There was quite a long silence. Stadler seemed to be finding it hard to make up his mind what to say. Then he looked up at me with his very dark eyes, almost too dark.
“This is serious,” he said. “You’ve read the letters. This man has threatened to kill you.”
“Well they’re pretty nasty,” I admitted. “But really it’s the sort of thing you have to put up with living in London, like obscene phone calls and traffic and dog mess on the streets and all that.”
“Maybe,” said Stadler. “But we need to take it seriously. I’m going to liaise with DCI Links in a minute, but what I’m going to suggest-and I’m sure he’ll agree with me-is that we need to make this environment more secure.”
“What do you mean?”
“All the work being done here must stop. Just for the time being.”

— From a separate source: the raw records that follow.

-- ==== Sys2Proof/Tests/Slice0.lean ====
section
/-! SUPPORT. Tests on fixed values. Expected results are those of 95_test_vectors.md (the vector is named) or are read off
the rule named; `witness_` theorems show that the hypotheses of an obligation can be met, clause by clause. -/

namespace Sys2Proof.Tests

open Sys2Proof.Machine

/-! ### Helpers -/

/-- The next state of an outcome, if it is one. -/
def after (o : Result) : Option State :=
  match o with
  | .next s => some s
  | .fault _ => none
  | .refused _ => none

/-- A running block at IP 0 with a program and initial registers. -/
def running (opc opd : Byte) (a b c : Word) : State :=
  { State.reset with
    runState := .running, plen := 2, pmem := [(0, opc), (1, opd)], a := a, b := b, c := c }

/-- A block that is not running, whose host is about to make one move. -/
def hostAt (move : HostMove) : State := { State.reset with hostMoves := [move] }

/-- A register, or whatever else is asked, after one step. -/
def next {α : Type} (s : State) (f : State → α) : Option α := (after (step s)).map f

/-- 2^64 - 1, the M of the test vectors. -/
def M : Word := 18446744073709551615

/-! ### Well-formedness: an ill-formed term for each check -/

theorem test_wf_refuses_adv : ¬(Instr.adv (.invalid 6)).wf := by decide
theorem test_wf_refuses_bst : ¬(Instr.bst (.invalid 0)).wf := by decide
theorem test_wf_refuses_out : ¬(Instr.out (.invalid 4)).wf := by decide
theorem test_wf_refuses_bdv : ¬(Instr.bdv (.invalid 5)).wf := by decide
theorem test_wf_refuses_cdv : ¬(Instr.cdv (.invalid 3)).wf := by decide
theorem test_wf_accepts : (Instr.cdv (.invalid 7)).wf ∧ (Instr.bxl 255).wf ∧ (Instr.bxc 255).wf := by decide

/-! ### Decoding: words written out from the opcode table (OPC in bits 15 to 8, OPD in bits 7 to 0) -/

theorem test_decode_adv : decodeTableWord 16 0b0000000000000110 = some (.adv (.reg .C)) := by decide
theorem test_decode_bxl : decodeTableWord 16 0b0000000110000001 = some (.bxl 129) := by decide
theorem test_decode_bst : decodeTableWord 16 0b0000001000000100 = some (.bst (.reg .A)) := by decide
theorem test_decode_jnz : decodeTableWord 16 0b0000001100001110 = some (.jnz 14) := by decide
theorem test_decode_bxc : decodeTableWord 16 0b0000010000000111 = some (.bxc 7) := by decide
theorem test_decode_out : decodeTableWord 16 0b0000010100000011 = some (.out (.lit 3)) := by decide
theorem test_decode_bdv : decodeTableWord 16 0b0000011000000101 = some (.bdv (.reg .B)) := by decide
theorem test_decode_cdv : decodeTableWord 16 0b0000011100001001 = some (.cdv (.invalid 9)) := by decide
theorem test_decode_rejects_8 : decodeTableWord 16 0b0000100000000000 = none := by decide
theorem test_decode_rejects_255 : decode 255 255 = .error (.invalidOpcode 255) := rfl
theorem test_decode_rejects_lone_byte : decodeBytes [9] = .error .truncated := rfl
theorem test_decode_bytes : decodeBytes [0, 1, 5] = .ok (.adv (.lit 1), [5]) := rfl
theorem test_encode : encode (.adv (.lit 3)) = (0, 3) ∧ encode (.out (.reg .A)) = (5, 4) := by decide

/-! ### One step of each instruction -/

/-- S2. -/
theorem test_adv_1 : next (running 0 1 729 0 0) (fun t => (t.a, t.ip, t.steps)) = some (364, 2, 1) := by decide
/-- S8: the amount exceeds the width. -/
theorem test_adv_saturates : next (running 0 5 M M 0) State.a = some 0 := by decide
/-- S13: the old B is the amount. -/
theorem test_bdv_B : next (running 6 5 2024 3 0) (fun t => (t.a, t.b)) = some (2024, 253) := by decide
/-- S18. -/
theorem test_bdv_invalid : next (running 6 7 1 2 0) (fun t => (t.status, t.b, t.ip, t.steps)) = some (0x23, 2, 0, 0) := by
  decide
/-- S15: the old C is the amount. -/
theorem test_cdv_C : next (running 7 6 2024 0 3) (fun t => (t.a, t.c)) = some (2024, 253) := by decide
/-- S20: the amount is the width. -/
theorem test_cdv_width : next (running 7 6 M 0 64) (fun t => (t.a, t.c)) = some (M, 0) := by decide
/-- LG3. -/
theorem test_bxl_255 : next (running 1 255 0 M 0) State.b = some 18446744073709551360 := by decide
/-- LG4. -/
theorem test_bxl_7 : next (running 1 7 0 7 0) State.b = some 0 := by decide
/-- LG8. -/
theorem test_bst_B : next (running 2 5 0 13 0) State.b = some 5 := by decide
/-- LG10. -/
theorem test_bst_invalid : next (running 2 7 0 99 0) (fun t => (t.status, t.b)) = some (0x23, 99) := by decide
/-- LG14: the operand byte 7 is ignored. -/
theorem test_bxc_ignores : next (running 4 7 0 1 2) (fun t => (t.b, t.c, t.runState)) = some (3, 2, .running) := by decide
/-- LG11. -/
theorem test_bxc : next (running 4 0 0 3 253) State.b = some 254 := by decide
/-- JZ4: taken, unchecked. -/
theorem test_jnz_taken : next (running 3 255 1 0 0) (fun t => (t.ip, t.steps)) = some (255, 1) := by decide
/-- JZ1. -/
theorem test_jnz_not_taken : next (running 3 0 0 0 0) (fun t => (t.ip, t.steps)) = some (2, 1) := by decide
/-- O4. -/
theorem test_out_B : next (running 5 5 0 M 0) (fun t => (t.tlen, t.tapeEntry 0, t.ip)) = some (1, 7, 2) := by decide
/-- O7, its last step: two entries in a tape of two. -/
theorem test_out_full :
    next { running 5 1 1 0 0 with tlen := 2, steps := 4, tape := [(0, 1), (1, 1)], params := ⟨2, 16, 100, 16⟩ }
      (fun t => (t.status, t.emitted, t.ip, t.steps)) = some (0x43, [1, 1], 0, 4) := by decide

/-! ### The step around an instruction -/

/-- DP2: the illegal byte is never decoded. -/
theorem test_halt_on_truncation : next { running 9 0 0 0 0 with plen := 1 } (fun t => (t.status, t.ip)) = some (0x02, 0) := by
  decide
/-- DP3. -/
theorem test_invalid_opcode : next (running 8 0 0 0 0) (fun t => (t.status, t.ip, t.steps)) = some (0x13, 0, 0) := by decide
/-- DP6, its last step. -/
theorem test_step_cap : next { running 3 0 1 0 0 with steps := 5, params := ⟨100, 16, 5, 16⟩ } State.status = some 0x33 := by
  decide
/-- JZ6: an instruction at an odd address. -/
theorem test_odd_address :
    next { running 3 1 1 0 0 with plen := 5, ip := 1, steps := 1, pmem := [(0, 3), (1, 1), (2, 5), (3, 0), (4, 0)] }
      (fun t => (t.b, t.ip)) = some (5, 3) := by decide
theorem test_fetch_word_runs : next (State.reset.withFetchWord 16 0x0107) State.b = some 7 := by decide

/-! ### The host -/

/-- HV1. -/
theorem test_reset_reads_zero : State.reset.status = 0 ∧ State.reset.hostRegister 7 = 0 ∧ State.reset.hostRegister 0 = 0 := by
  decide
/-- HV3: a write while RUNNING is ignored. -/
theorem test_write_while_running_ignored :
    next { running 3 0 1 0 0 with initA := 1, hostMoves := [.writeRegister 0 0] } State.initA = some 1 := by decide
theorem test_pmem_write_while_running_ignored :
    next { running 3 0 1 0 0 with hostMoves := [.writePmem 1 2] } (fun t => t.pmemByte 1) = some 0 := by decide
/-- HV9. -/
theorem test_plen_too_large_ignored : next (hostAt (.writeRegister 7 257)) State.plen = some 0 := by decide
theorem test_plen_capacity : next (hostAt (.writeRegister 7 256)) State.plen = some 256 := by decide
/-- HV10. -/
theorem test_reserved_register_reads_zero : next (hostAt (.readRegister 12)) State.reply = some (some 0) := by decide
/-- HV5. -/
theorem test_status_and_pmem_after_fault :
    next { running 8 0 0 0 0 with runState := .faulted, cause := 1, hostMoves := [.readRegister 8] } State.reply =
        some (some 0x13) ∧
      next { running 8 0 0 0 0 with runState := .faulted, cause := 1, hostMoves := [.readPmem 0] } State.reply =
        some (some 8) := by decide
/-- HV11. -/
theorem test_start_while_running_ignored :
    next { running 3 0 1 0 0 with steps := 3, hostMoves := [.start] } (fun t => (t.a, t.steps, t.runState)) =
      some (1, 3, .running) := by decide
theorem test_start : next { hostAt .start with initB := 9, tlen := 4 } (fun t => (t.b, t.tlen, t.status)) = some (9, 0, 1) := by
  decide
theorem test_reset_abandons_a_run :
    next { running 3 0 1 0 0 with steps := 3, hostMoves := [.reset] } (fun t => (t.a, t.plen, t.status, t.steps)) =
      some (0, 0, 0, 0) := by decide

/-! ### Assembler text (R81): the assembly column of 95_test_vectors.md -/

theorem test_assemble_comment :
    assemble ['a', 'd', 'v', ' ', '1', ' ', ' ', ';', ' ', 'x'] = some (0, 1) := by decide
theorem test_disassemble_pair : disassemble 8 0 = ['.', 'p', 'a', 'i', 'r', ' ', '8', ',', '0'] := by decide
theorem test_disassemble_illegal_operand : disassemble 0 200 = ['a', 'd', 'v', ' ', '#', '2', '0', '0'] := by decide
/-- R82's example. -/
theorem test_program_text : programText [0, 1, 5] = ['0', ',', '1', ',', '5'] := by decide

/-! ### Witnesses: the hypotheses of the obligations can be met -/

/-- A state at the edge of a small tape and a small step limit. -/
def edge (tlen steps : Nat) : State :=
  { running 5 1 0 0 0 with
    tlen := tlen, steps := steps, tape := (List.range tlen).map fun i => (i, 1), params := ⟨2, 2, 2, 2⟩ }

/-- A host about to make the move, and a run in progress. -/
def busy (move : HostMove) : State := { running 3 0 1 0 0 with hostMoves := [move] }

theorem witness_DecodeOfEncodeIsIdentity : (Instr.adv (.invalid 7)).wf ∧ (Instr.out (.invalid 255)).wf ∧ (Instr.jnz 0).wf := by
  decide

theorem witness_EncodeOfDecodeIsIdentity : decode 0 6 = .ok (.adv (.reg .C)) ∧ decode 7 255 = .ok (.cdv (.invalid 255)) :=
  ⟨rfl, rfl⟩

theorem witness_OpcodeByteSelectsTheInstruction :
    (8 ≤ (8 : Byte).toNat ∧ (running 8 0 0 0 0).Ready ∧ (running 8 0 0 0 0).plen.toNat ≤ 256 ∧
      (running 8 0 0 0 0).ip.toNat + 1 < (running 8 0 0 0 0).plen.toNat ∧
      (running 8 0 0 0 0).steps ≠ (running 8 0 0 0 0).params.stepLimit ∧ (running 8 0 0 0 0).pmemByte 0 = 8) ∧
      8 ≤ (255 : Byte).toNat ∧ (running 255 0 0 0 0).pmemByte 0 = 255 := by decide

/-- Also for InvalidOperandOnlyFromComboInstructions and the shift, bst and out statements: the operand ranges. -/
theorem witness_ComboOperandDenotesItsTableValue :
    (0 : Byte).toNat ≤ 3 ∧ (3 : Byte).toNat ≤ 3 ∧ (6 : Byte).toNat ≤ 6 ∧ 7 ≤ (7 : Byte).toNat ∧ 7 ≤ (255 : Byte).toNat := by
  decide

theorem witness_ShiftRightIsFloorDivision : 64 ≤ (64 : Word).toNat ∧ 64 ≤ M.toNat := by decide

/-- adv, bdv and cdv have the same hypotheses. -/
theorem witness_AdvShiftsAIntoA :
    ((6 : Byte).toNat ≤ 6 ∧ comboValue (running 0 6 5 0 0) 6 = 0) ∧ ((0 : Byte).toNat ≤ 6 ∧ comboValue (running 0 0 5 0 0) 0 = 0) ∧
      ((5 : Byte).toNat ≤ 6 ∧ 64 ≤ comboValue (running 0 5 5 64 0) 5) ∧ 7 ≤ (7 : Byte).toNat := by decide
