-- ==== Sys2Proof/Syntax.lean ====
section
/-! DEFINITION. The eleven operations of spec/opcode_table.json (30_encoding R94). -/

namespace Sys2Proof

/-- One constructor per row of the opcode table. `rd` and `wr` are the bus operations of Format B; the others are the
commands a `wr` to register index 10 (`CMD`) issues. -/
inductive Instr where
  /-- `RD reg` (42_control_register_ops R146) -/
  | rd (reg : RegIndex)
  /-- `WR reg, v` (42_control_register_ops R147) -/
  | wr (reg : RegIndex) (v : Word32)
  /-- `CWBUILD` (40_codeword_builder R123) -/
  | cwbuild
  /-- `PARGEN` (41_parity_generator R132) -/
  | pargen
  /-- `ECCGEN` (41_parity_generator R135) -/
  | eccgen
  /-- `INJECT dd, pp` (43_fault_injector R171) -/
  | inject (dd pp : FaultCode)
  /-- `SETADDR` (42_control_register_ops R154) -/
  | setaddr
  /-- `SETPAR` (42_control_register_ops R155) -/
  | setpar
  /-- `ARM` (42_control_register_ops R156) -/
  | arm
  /-- `DISARM` (42_control_register_ops R157) -/
  | disarm
  /-- `CLRINT` (42_control_register_ops R158) -/
  | clrint
deriving DecidableEq, Repr

end Sys2Proof
end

“Are you crazy?” I was aghast. “These builders have a six-month waiting list. Jeremy’s off to Germany next week. The plasterers are arriving at the beginning of next week. Do you want to see my folder? This isn’t something I can just shut down and start up again when you feel like it.”
“I’m sorry, Mrs. Hintlesham. But it’s essential.”
“Essential for who? Is it just going to help you because you aren’t doing your job properly?”
Stadler stood up.
“I’m sorry,” he said. “Sorry we haven’t caught this lunatic. But it’s difficult. Normally there’s a procedure, knocking on doors, looking for witnesses. But when a madman picks on somebody at random, there’s no normal procedure. You just have to hope that you get a break.”
I almost laughed, but I stayed coldly silent. This ridiculous man wanted my sympathy. He wanted me to say “There, there” because it was so hard to be a policeman. I felt like throwing him out, him and the rest of them.
“What we have to consider,” he continued, “is that he has made a serious threat on your life. We want to catch him, but our first priority is your safety. I don’t feel we can take any more risks with that. The alternative would be for you to move away from this house to somewhere more protected.”
I’d felt like there was a volcano trying to erupt deep in my stomach. The second prospect was even worse, so I had agreed, in a sort of cold fury. I asked when he wanted them to leave and he said straightaway, while he was in the house. So I stomped around like a nightclub bouncer and briskly ejected everybody. Then there was an awful hour of phone calls and half explanations to baffled people and attempts to make vague commitments for the future.
I drank the last of my gin and tonic and got out of the bath and wrapped myself with the big soft towel. It was so hot and so steamy in the bathroom that my skin remained clammy however much I rubbed it, so I walked through to the bedroom. The doors on the fitted cupboards had full-length mirrors on them. They were to have been ripped out next week. I stood in front of one of them and watched myself as I dried my hair and then my body. Even then I still felt damp in the heat of the evening, so I tossed the towel down on the carpet and stood and looked at myself. It was something I hardly ever did, not naked, without makeup.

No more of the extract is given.